→ The problem:
Would you repeat the whole listing exactly?
____ Entries provided
/-- The notices at the start of start-up, after the load (R8, R15, R194, R200): every class is reset but STORE, which names the last
record that failed if one did, and SCHEDULE, which names the overcommitted positions if there are any. -/
def NoticesAtStartUp (t : State) : Prop :=
  (∀ k : NoticeClass, k ≠ .store → k ≠ .schedule → t.notice k = { pending := false, code := 0, arg := 0 })
    ∧ FaultsMarked t
    ∧ (¬ Overcommitted t.lampA → ¬ Overcommitted t.lampB →
        t.notice .schedule = { pending := false, code := 0, arg := 0 })
    ∧ (Overcommitted t.lampA → ¬ Overcommitted t.lampB →
        t.notice .schedule = { pending := true, code := 6, arg := noticeArg 1 0 0 0 })
    ∧ (¬ Overcommitted t.lampA → Overcommitted t.lampB →
        t.notice .schedule = { pending := true, code := 6, arg := noticeArg 2 0 0 0 })
    ∧ (Overcommitted t.lampA → Overcommitted t.lampB →
        t.notice .schedule = { pending := true, code := 6, arg := noticeArg 3 0 0 0 })

/-- The estimated record that a lamp record gives whose check failed (R95), from the bytes as they were read: the serial from byte 1
on, the rated life from byte 5 on and the strikes from byte 11 on, which is log 5. -/
def EstimatedFrom (content : List Byte) (l : LampRecord) : Prop :=
  l.fitted = true ∧ l.serial = (u32 content 1).toNat ∧ l.strikes = (u16 content 11).toNat ∧ l.estimated = true
    ∧ (100 ≤ (u16 content 5).toNat → (u16 content 5).toNat ≤ 20000 → l.rated = (u16 content 5).toNat)
    ∧ ((u16 content 5).toNat < 100 ∨ 20000 < (u16 content 5).toNat → l.rated = 100) ∧ l.wear = l.rated * 28800

/-- What the configuration, the profiles, the presets and the lamp records take at the load (R55, R95, R118, R142, R198, R200): the
stored record where it passes its check, and where it fails the default, or for a lamp the estimated record. The eighth byte of a
default label is log 26. -/
def SettingsLoaded (records : List StoredRecord) (t : State) : Prop :=
  (∀ c, ConfigInRange c → Stored (storedAt records 0) c.bytes → t.config = c)
    ∧ (ConfigFails records → t.config = { lead := 3, bridge := 15, unattended := 20, noShow := 0, grace := 10, plan := .dual,
                                          levels := #v[2, 1, 1, 2, 3, 3, 3, 1, 0] })
    ∧ (∀ (i : Input) (p : Profile), ProfileFits i p → Stored (storedAt records (1 + i.val)) p.bytes → t.profiles[i] = p)
    ∧ (∀ i : Input, ProfileFails records i → t.profiles[i] =
        { label := [73, 78, 80, 85, 84, 32, byte (49 + i.val), 0], aspect := .a16x10, preset := 0, fallback := none,
          takeOnArrival := false, panelSelectable := true })
    ∧ (∀ (n : PresetNo) (p : Preset), PresetInRange p → Stored (storedAt records (9 + n.val)) p.bytes →
        t.geom.presets[n] = p)
    ∧ (∀ n : PresetNo, PresetFails records n → t.geom.presets[n] = ⟨0, 0, 0, 0, 0, 0, 0, 0, 0, 0⟩)
    ∧ (∀ p l, LampRecordFits l → Stored (storedAt records (lampNo p)) l.bytes → (t.lamp p).record = l)
    ∧ ∀ p, LampFails records p → EstimatedFrom (storedAt records (lampNo p)).content (t.lamp p).record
________
→ Exercise response:
/-- The notices at the start of start-up, after the load (R8, R15, R194, R200): every class is reset but STORE, which names the last
record that failed if one did, and SCHEDULE, which names the overcommitted positions if there are any. -/
def NoticesAtStartUp (t : State) : Prop :=
  (∀ k : NoticeClass, k ≠ .store → k ≠ .schedule → t.notice k = { pending := false, code := 0, arg := 0 })
    ∧ FaultsMarked t
    ∧ (¬ Overcommitted t.lampA → ¬ Overcommitted t.lampB →
        t.notice .schedule = { pending := false, code := 0, arg := 0 })
    ∧ (Overcommitted t.lampA → ¬ Overcommitted t.lampB →
        t.notice .schedule = { pending := true, code := 6, arg := noticeArg 1 0 0 0 })
    ∧ (¬ Overcommitted t.lampA → Overcommitted t.lampB →
        t.notice .schedule = { pending := true, code := 6, arg := noticeArg 2 0 0 0 })
    ∧ (Overcommitted t.lampA → Overcommitted t.lampB →
        t.notice .schedule = { pending := true, code := 6, arg := noticeArg 3 0 0 0 })

/-- The estimated record that a lamp record gives whose check failed (R95), from the bytes as they were read: the serial from byte 1
on, the rated life from byte 5 on and the strikes from byte 11 on, which is log 5. -/
def EstimatedFrom (content : List Byte) (l : LampRecord) : Prop :=
  l.fitted = true ∧ l.serial = (u32 content 1).toNat ∧ l.strikes = (u16 content 11).toNat ∧ l.estimated = true
    ∧ (100 ≤ (u16 content 5).toNat → (u16 content 5).toNat ≤ 20000 → l.rated = (u16 content 5).toNat)
    ∧ ((u16 content 5).toNat < 100 ∨ 20000 < (u16 content 5).toNat → l.rated = 100) ∧ l.wear = l.rated * 28800

/-- What the configuration, the profiles, the presets and the lamp records take at the load (R55, R95, R118, R142, R198, R200): the
stored record where it passes its check, and where it fails the default, or for a lamp the estimated record. The eighth byte of a
default label is log 26. -/
def SettingsLoaded (records : List StoredRecord) (t : State) : Prop :=
  (∀ c, ConfigInRange c → Stored (storedAt records 0) c.bytes → t.config = c)
    ∧ (ConfigFails records → t.config = { lead := 3, bridge := 15, unattended := 20, noShow := 0, grace := 10, plan := .dual,
                                          levels := #v[2, 1, 1, 2, 3, 3, 3, 1, 0] })
    ∧ (∀ (i : Input) (p : Profile), ProfileFits i p → Stored (storedAt records (1 + i.val)) p.bytes → t.profiles[i] = p)
    ∧ (∀ i : Input, ProfileFails records i → t.profiles[i] =
        { label := [73, 78, 80, 85, 84, 32, byte (49 + i.val), 0], aspect := .a16x10, preset := 0, fallback := none,
          takeOnArrival := false, panelSelectable := true })
    ∧ (∀ (n : PresetNo) (p : Preset), PresetInRange p → Stored (storedAt records (9 + n.val)) p.bytes →
        t.geom.presets[n] = p)
    ∧ (∀ n : PresetNo, PresetFails records n → t.geom.presets[n] = ⟨0, 0, 0, 0, 0, 0, 0, 0, 0, 0⟩)
    ∧ (∀ p l, LampRecordFits l → Stored (storedAt records (lampNo p)) l.bytes → (t.lamp p).record = l)
    ∧ ∀ p, LampFails records p → EstimatedFrom (storedAt records (lampNo p)).content (t.lamp p).record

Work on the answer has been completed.